Окружённый с трёх сторон горной грядой, Галикарнас обращён к югу — к спокойным водам Керамского залива. Впрочем, тот, кто хочет увидеть открытое море, должен подняться в верхнюю часть города. Только при взгляде оттуда суша, как бы сдавившая Керамский залив в своих объятиях, немного ослабляет свой захват, приоткрывая простор Эгеиды. Но и тогда смотрящий может, скорее, почувствовать его, чем созерцать во всей шири, так как морской окоём едва ли не на всём его протяжении загораживает холмистая громада острова Кос.

Место это знаменито в преданиях эллинов. Во времена гигантомахии возле его берегов Посейдон Амфибей расправился с гигантом Полиботом, сыном матери-земли Геи. Лазурнокудрый бог оправдал своё грозное имя — «колебатель земли». Своим острым трезубцем он отколол от Коса огромную скалу и придавил ею Полибота. Так возник соседний остров Нисирос. В дальнейшем жители Коса прогневали Геракла: приняв его корабль за пиратский, они бросали в него камни, не позволяя пристать к берегу. С невероятным трудом Гераклу удалось одержать верх над обидчиками. Он убил косского царя Еврипила и взял в жёны его дочь Халкиопу.

Когда же пришёл черед общегреческого похода на Илион, Кос снарядил свои корабли, упомянутые Гомером в незабвенном перечне эллинской флотилии.

С тех пор утекло много воды, и ко времени рождения Геродота Кос славился двумя вещами: знаменитым на всю Элладу храмом Асклепия[4] и дорогими прозрачными тканями — платья, сшитые из них, обнажали тело, вместо того чтобы скрыть его, и потому были любимым одеянием гетер.

Первые эллины высадились на землю Галикарнаса спустя много лет после Троянской войны. Это были выходцы из Арголиды[5].

До прихода эллинов юго-западную оконечность Азии вместе с близлежащими островами населяли карийцы. Именно их греки впервые назвали «варварами». Название области Кария на их языке означало верхушку, маковку.
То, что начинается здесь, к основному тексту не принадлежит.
-- ==== Sys2Proof/Laws/Flags.lean ====
section
/-!
SUPPORT. Notices, events and selection: how far each can change the blocks, and the sizes they keep.
-/
namespace Sys2Proof.Machine

/-! ## The Notice Queue -/

/-- A notice taken keeps the queue within 32 entries (R195, R196). -/
theorem queueNotice_length (now : Nat) (k : NoticeKind) (n : Nat) (a b : Byte) (x : NoticeBox)
    (h : x.queue.length ≤ 32) : (queueNotice now k n a b x).queue.length ≤ 32 := by
  unfold queueNotice
  split
  · simpa using h
  · split
    · simp; omega
    · exact h

theorem takeNotice_length (now : Nat) (k : NoticeKind) (n : Nat) (a b : Byte) (x : NoticeBox)
    (h : x.queue.length ≤ 32) : (takeNotice now k n a b x).queue.length ≤ 32 := queueNotice_length now k n a b x h

/-! ## Selection (R129, R130) -/

theorem winner_stack {c : Cue} {k : Fin 126} (h : c.winner = some k) : c.stack.length < 4 := by
  unfold Cue.winner at h
  split at h
  · assumption
  · simp at h

theorem push_stack (c : Cue) (k : Fin 126) : (c.push k).stack.length ≤ c.stack.length + 1 := by
  unfold Cue.push
  split
  · omega
  · simp

theorem selectN_stack (fuel : Nat) (c : Cue) (h : c.stack.length ≤ 4) : (c.selectN fuel).stack.length ≤ 4 := by
  induction fuel generalizing c with
  | zero => exact h
  | succ fuel ih =>
    unfold Cue.selectN
    cases hw : c.winner with
    | none => exact h
    | some k =>
      have := winner_stack hw
      have := push_stack c k
      exact ih _ (by omega)

/-- Selection keeps the stack within 4 contexts (R128, R129). -/
theorem select_stack (c : Cue) (h : c.stack.length ≤ 4) : c.select.stack.length ≤ 4 := selectN_stack 4 c h

theorem push_same (c : Cue) (k : Fin 126) :
    (c.push k).threshold = c.threshold ∧ (c.push k).lists = c.lists ∧ (c.push k).actions = c.actions := by
  unfold Cue.push
  split <;> simp

theorem selectN_same (fuel : Nat) (c : Cue) :
    (c.selectN fuel).threshold = c.threshold ∧ (c.selectN fuel).lists = c.lists ∧
      (c.selectN fuel).actions = c.actions := by
  induction fuel generalizing c with
  | zero => simp [Cue.selectN]
  | succ fuel ih =>
    unfold Cue.selectN
    cases c.winner with
    | none => simp
    | some k =>
      obtain ⟨h1, h2, h3⟩ := ih (c.push k)
      obtain ⟨g1, g2, g3⟩ := push_same c k
      exact ⟨h1.trans g1, h2.trans g2, h3.trans g3⟩

@[simp] theorem select_threshold (c : Cue) : c.select.threshold = c.threshold := (selectN_same 4 c).1

@[simp] theorem select_lists (c : Cue) : c.select.lists = c.lists := (selectN_same 4 c).2.1

@[simp] theorem select_actions (c : Cue) : c.select.actions = c.actions := (selectN_same 4 c).2.2

/-- With no pending source there is no winner, and selection does nothing. -/
theorem winner_none (c : Cue) (h : ∀ k, c.pending.get k = none) : c.winner = none := by
  have hf : ∀ (l : List (Fin 126)) (b : Option (Fin 126 × Nat)), l.foldl (betterSource c) b = b := by
    intro l
    induction l with
    | nil => intro b; rfl
    | cons k ks ih => intro b; simp [List.foldl, betterSource, h, ih]
  unfold Cue.winner
  split
  · simp [hf]
  · rfl

theorem select_of_none_pending (c : Cue) (h : ∀ k, c.pending.get k = none) : c.select = c := by
  simp [Cue.select, Cue.selectN, winner_none c h]

theorem mark_stack (c : Cue) (k : Fin 126) (n : Nat) (l : Fin 256) (x : Byte) (h : c.stack.length ≤ 4) :
    (c.mark k n l x).stack.length ≤ 4 := by
  unfold Cue.mark
  split
  · exact select_stack _ h
  · exact h

@[simp] theorem mark_threshold (c : Cue) (k : Fin 126) (n : Nat) (l : Fin 256) (x : Byte) :
    (c.mark k n l x).threshold = c.threshold := by
  unfold Cue.mark
  split <;> simp

@[simp] theorem mark_lists (c : Cue) (k : Fin 126) (n : Nat) (l : Fin 256) (x : Byte) :
    (c.mark k n l x).lists = c.lists := by
  unfold Cue.mark
  split <;> simp

@[simp] theorem mark_actions (c : Cue) (k : Fin 126) (n : Nat) (l : Fin 256) (x : Byte) :
    (c.mark k n l x).actions = c.actions := by
  unfold Cue.mark
  split <;> simp

/-! ## An event changes the Cue Engine and the Notice Queue alone (R122) -/

@[simp] theorem raise_now (d : Device) (k : Fin 126) (x : Byte) : (d.raise k x).now = d.now := by
  unfold Device.raise
  dsimp only
  split <;> split <;> (try split) <;> rfl

@[simp] theorem raise_coldResets (d : Device) (k : Fin 126) (x : Byte) : (d.raise k x).coldResets = d.coldResets := by
  unfold Device.raise
  dsimp only
  split <;> split <;> (try split) <;> rfl

@[simp] theorem raise_segments (d : Device) (k : Fin 126) (x : Byte) : (d.raise k x).segments = d.segments := by
  unfold Device.raise
  dsimp only
  split <;> split <;> (try split) <;> rfl

@[simp] theorem raise_lanes (d : Device) (k : Fin 126) (x : Byte) : (d.raise k x).lanes = d.lanes := by
  unfold Device.raise
  dsimp only
  split <;> split <;> (try split) <;> rfl

@[simp] theorem raise_domainA (d : Device) (k : Fin 126) (x : Byte) : (d.raise k x).domainA = d.domainA := by
  unfold Device.raise
  dsimp only
  split <;> split <;> (try split) <;> rfl

@[simp] theorem raise_domainB (d : Device) (k : Fin 126) (x : Byte) : (d.raise k x).domainB = d.domainB := by
  unfold Device.raise
  dsimp only
  split <;> split <;> (try split) <;> rfl

@[simp] theorem raise_intake (d : Device) (k : Fin 126) (x : Byte) : (d.raise k x).intake = d.intake := by
  unfold Device.raise
  dsimp only
  split <;> split <;> (try split) <;> rfl

@[simp] theorem raise_clips (d : Device) (k : Fin 126) (x : Byte) : (d.raise k x).clips = d.clips := by
  unfold Device.raise
  dsimp only
  split <;> split <;> (try split) <;> rfl

@[simp] theorem raise_triggers (d : Device) (k : Fin 126) (x : Byte) : (d.raise k x).triggers = d.triggers := by
  unfold Device.raise
  dsimp only
  split <;> split <;> (try split) <;> rfl

@[simp] theorem raise_markers (d : Device) (k : Fin 126) (x : Byte) : (d.raise k x).markers = d.markers := by
  unfold Device.raise
  dsimp only
  split <;> split <;> (try split) <;> rfl

@[simp] theorem raise_meters (d : Device) (k : Fin 126) (x : Byte) : (d.raise k x).meters = d.meters := by
  unfold Device.raise
  dsimp only
  split <;> split <;> (try split) <;> rfl

@[simp] theorem raise_store (d : Device) (k : Fin 126) (x : Byte) : (d.raise k x).store = d.store := by
  unfold Device.raise
  dsimp only
  split <;> split <;> (try split) <;> rfl

@[simp] theorem raiseAll_now (d : Device) (es : List (Fin 126 × Byte)) : (d.raiseAll es).now = d.now := by
  unfold Device.raiseAll
  induction es generalizing d with
  | nil => rfl
  | cons e es ih => simp [List.foldl, ih]

@[simp] theorem raiseAll_coldResets (d : Device) (es : List (Fin 126 × Byte)) : (d.raiseAll es).coldResets = d.coldResets := by
  unfold Device.raiseAll
  induction es generalizing d with
  | nil => rfl
  | cons e es ih => simp [List.foldl, ih]

@[simp] theorem raiseAll_segments (d : Device) (es : List (Fin 126 × Byte)) : (d.raiseAll es).segments = d.segments := by
  unfold Device.raiseAll
  induction es generalizing d with
  | nil => rfl
  | cons e es ih => simp [List.foldl, ih]

@[simp] theorem raiseAll_lanes (d : Device) (es : List (Fin 126 × Byte)) : (d.raiseAll es).lanes = d.lanes := by
  unfold Device.raiseAll
  induction es generalizing d with
  | nil => rfl
  | cons e es ih => simp [List.foldl, ih]

@[simp] theorem raiseAll_domainA (d : Device) (es : List (Fin 126 × Byte)) : (d.raiseAll es).domainA = d.domainA := by
  unfold Device.raiseAll
  induction es generalizing d with
  | nil => rfl
  | cons e es ih => simp [List.foldl, ih]

@[simp] theorem raiseAll_domainB (d : Device) (es : List (Fin 126 × Byte)) : (d.raiseAll es).domainB = d.domainB := by
  unfold Device.raiseAll
  induction es generalizing d with
  | nil => rfl
  | cons e es ih => simp [List.foldl, ih]

@[simp] theorem raiseAll_intake (d : Device) (es : List (Fin 126 × Byte)) : (d.raiseAll es).intake = d.intake := by
  unfold Device.raiseAll
  induction es generalizing d with
  | nil => rfl
  | cons e es ih => simp [List.foldl, ih]

@[simp] theorem raiseAll_clips (d : Device) (es : List (Fin 126 × Byte)) : (d.raiseAll es).clips = d.clips := by
  unfold Device.raiseAll
  induction es generalizing d with
  | nil => rfl
  | cons e es ih => simp [List.foldl, ih]

@[simp] theorem raiseAll_triggers (d : Device) (es : List (Fin 126 × Byte)) : (d.raiseAll es).triggers = d.triggers := by
  unfold Device.raiseAll
  induction es generalizing d with
  | nil => rfl
  | cons e es ih => simp [List.foldl, ih]

@[simp] theorem raiseAll_markers (d : Device) (es : List (Fin 126 × Byte)) : (d.raiseAll es).markers = d.markers := by
  unfold Device.raiseAll
  induction es generalizing d with
  | nil => rfl
  | cons e es ih => simp [List.foldl, ih]

@[simp] theorem raiseAll_meters (d : Device) (es : List (Fin 126 × Byte)) : (d.raiseAll es).meters = d.meters := by
  unfold Device.raiseAll
  induction es generalizing d with
  | nil => rfl
  | cons e es ih => simp [List.foldl, ih]

@[simp] theorem raiseAll_store (d : Device) (es : List (Fin 126 × Byte)) : (d.raiseAll es).store = d.store := by
  unfold Device.raiseAll
  induction es generalizing d with
  | nil => rfl
  | cons e es ih => simp [List.foldl, ih]

/-! ## The sizes that the Cue Engine and the Notice Queue keep -/

/-- The blocks' own sizes: 32 notices (R195), 4 contexts (R128), threshold 0 to 7 (R132). -/
def Device.sized (d : Device) : Prop :=
  d.notices.queue.length ≤ 32 ∧ d.cue.stack.length ≤ 4 ∧ d.cue.threshold ≤ 7

theorem sized_of_same {d e : Device} (h : d.sized) (hn : e.notices = d.notices) (hc : e.cue = d.cue) : e.sized := by
  unfold Device.sized; rw [hn, hc]; exact h

theorem sized_handNotice {d : Device} (h : d.sized) (k : NoticeKind) (n : Nat) (a b : Byte) :
    (d.handNotice k n a b).sized :=
  ⟨takeNotice_length _ _ _ _ _ _ h.1, h.2.1, h.2.2⟩

theorem sized_cueFault {d : Device} (h : d.sized) (l : Fin 256) (i : Nat) (r : Result) : (d.cueFault l i r).sized :=
  sized_handNotice h _ _ _ _

theorem sized_select {d : Device} (h : d.sized) : d.select.sized :=
  ⟨h.1, select_stack _ h.2.1, by simpa [Device.select] using h.2.2⟩

theorem sized_raise {d : Device} (h : d.sized) (k : Fin 126) (x : Byte) : (d.raise k x).sized := by
  unfold Device.raise
  dsimp only
  have hd : (if (d.cue.map.get k).notice = true then
      d.handNotice .event k.val (BitVec.ofNat 8 (d.cue.map.get k).effective) x else d).sized := by
    split
    · exact sized_handNotice h _ _ _ _
    · exact h
  split
  · exact hd
  · split
    · exact ⟨hd.1, mark_stack _ _ _ _ _ hd.2.1, by simpa using hd.2.2⟩
    · exact hd

theorem sized_raiseAll {d : Device} (h : d.sized) (es : List (Fin 126 × Byte)) : (d.raiseAll es).sized := by
  unfold Device.raiseAll
  induction es generalizing d with
  | nil => exact h
  | cons e es ih => exact ih (sized_raise h _ _)

end Sys2Proof.Machine
end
Когда-то они, в свою очередь, подчинили здешних туземцев — лелегов. В прошлом карийцы были столь воинственны, что, даже покорившись царю Миносу[6], не платили никакой дани, а лишь поставляли гребцов для его кораблей. В пору своего могущества карийцы изобрели три вещи, — султаны на шлемах, эмблемы на щитах и ручки на внутренней стороне щитов, под левую руку (прежде щит крепился на кожаную перевязь, которую надевали через плечо). Впоследствии эллины переняли от них эти нововведения. Особенно пригодилась рукоятка на щите — именно она позволила построить гоплитов[7] в несокрушимую фалангу.

Карийцы пришли на помощь Трое, тем самым связав свою судьбу с судьбой поверженного города. Победа эллинов надломила их могущество. Однако и после того, как карийцы утратили независимость, иноземные правители охотно нанимали их на службу.

Первые колонисты из Трезена высадились на острове Зефирий (позднее его соединили с материком узким перешейком), у входа в удобную бухту, прямо напротив небольшого карийского городка Салмакиса. Прошло немало времени, прежде чем оба поселения слились в один город под названием Галикарнас. Смешалось и его население — греки из Зефирия и карийцы из Салмакиса породнились благодаря многочисленным бракам. Из-за этого соседние эллины из дорийского Шестиградья[8] относились к галикарнасцам с предубеждением и однажды, воспользовавшись случаем, исключили их из своего союза. Впрочем, это не помешало Галикарнасу добиться процветания, которое сделало его столицей властителей Карии. Первым из них был кариец Лигдамид, женатый на гречанке. Их дочь получила имя Артемисия. После кончины своего супруга она взяла верховную власть в свои руки.

Спутники торговли — богатство и довольство — породили в галикарнасцах изнеженность. Причины её молва искала в свойствах воды из местного источника, чья нимфа по имени Салмакида проводила свои дни в праздности и, в конце концов, пленившись нежной красотой Гермафродита, срослась с ним в единое существо. Привыкнув ценить превыше всего житейское благополучие, жители Галикарнаса безропотно подчинились власти сначала лидийских, а затем и персидских царей, тогда как их соседи — ионийские греки — доблестно, хотя и безуспешно сражались за свободу своих городов.

III

Геродот, подобно многим галикарнасцам, происходил из смешанной семьи. Отцом его был кариец, матерью — гречанка. Родители маленького Геродота быстро заметили, что нет лучшего способа завладеть его вниманием, чем завести разговор об Артемисии и её подвигах. Он готов был часами слушать эти истории. Царица Галикарнаса навсегда сохранилась в его памяти такой, какой она предстала перед своими подданными в день возвращения из похода — гордой, величественной, неподсудной молве, — полная противоположность тем женщинам, которых он видел вокруг себя: тихим, покорным, всегда занятым какой-то мышиной вознёй в гинекее. Внимая рассказам взрослых, Геродот замирал; прозрачно-зелёные глаза его светились восторгом, а детское личико время от времени становилось строгим, и по нему пробегала тень напряжённого раздумья.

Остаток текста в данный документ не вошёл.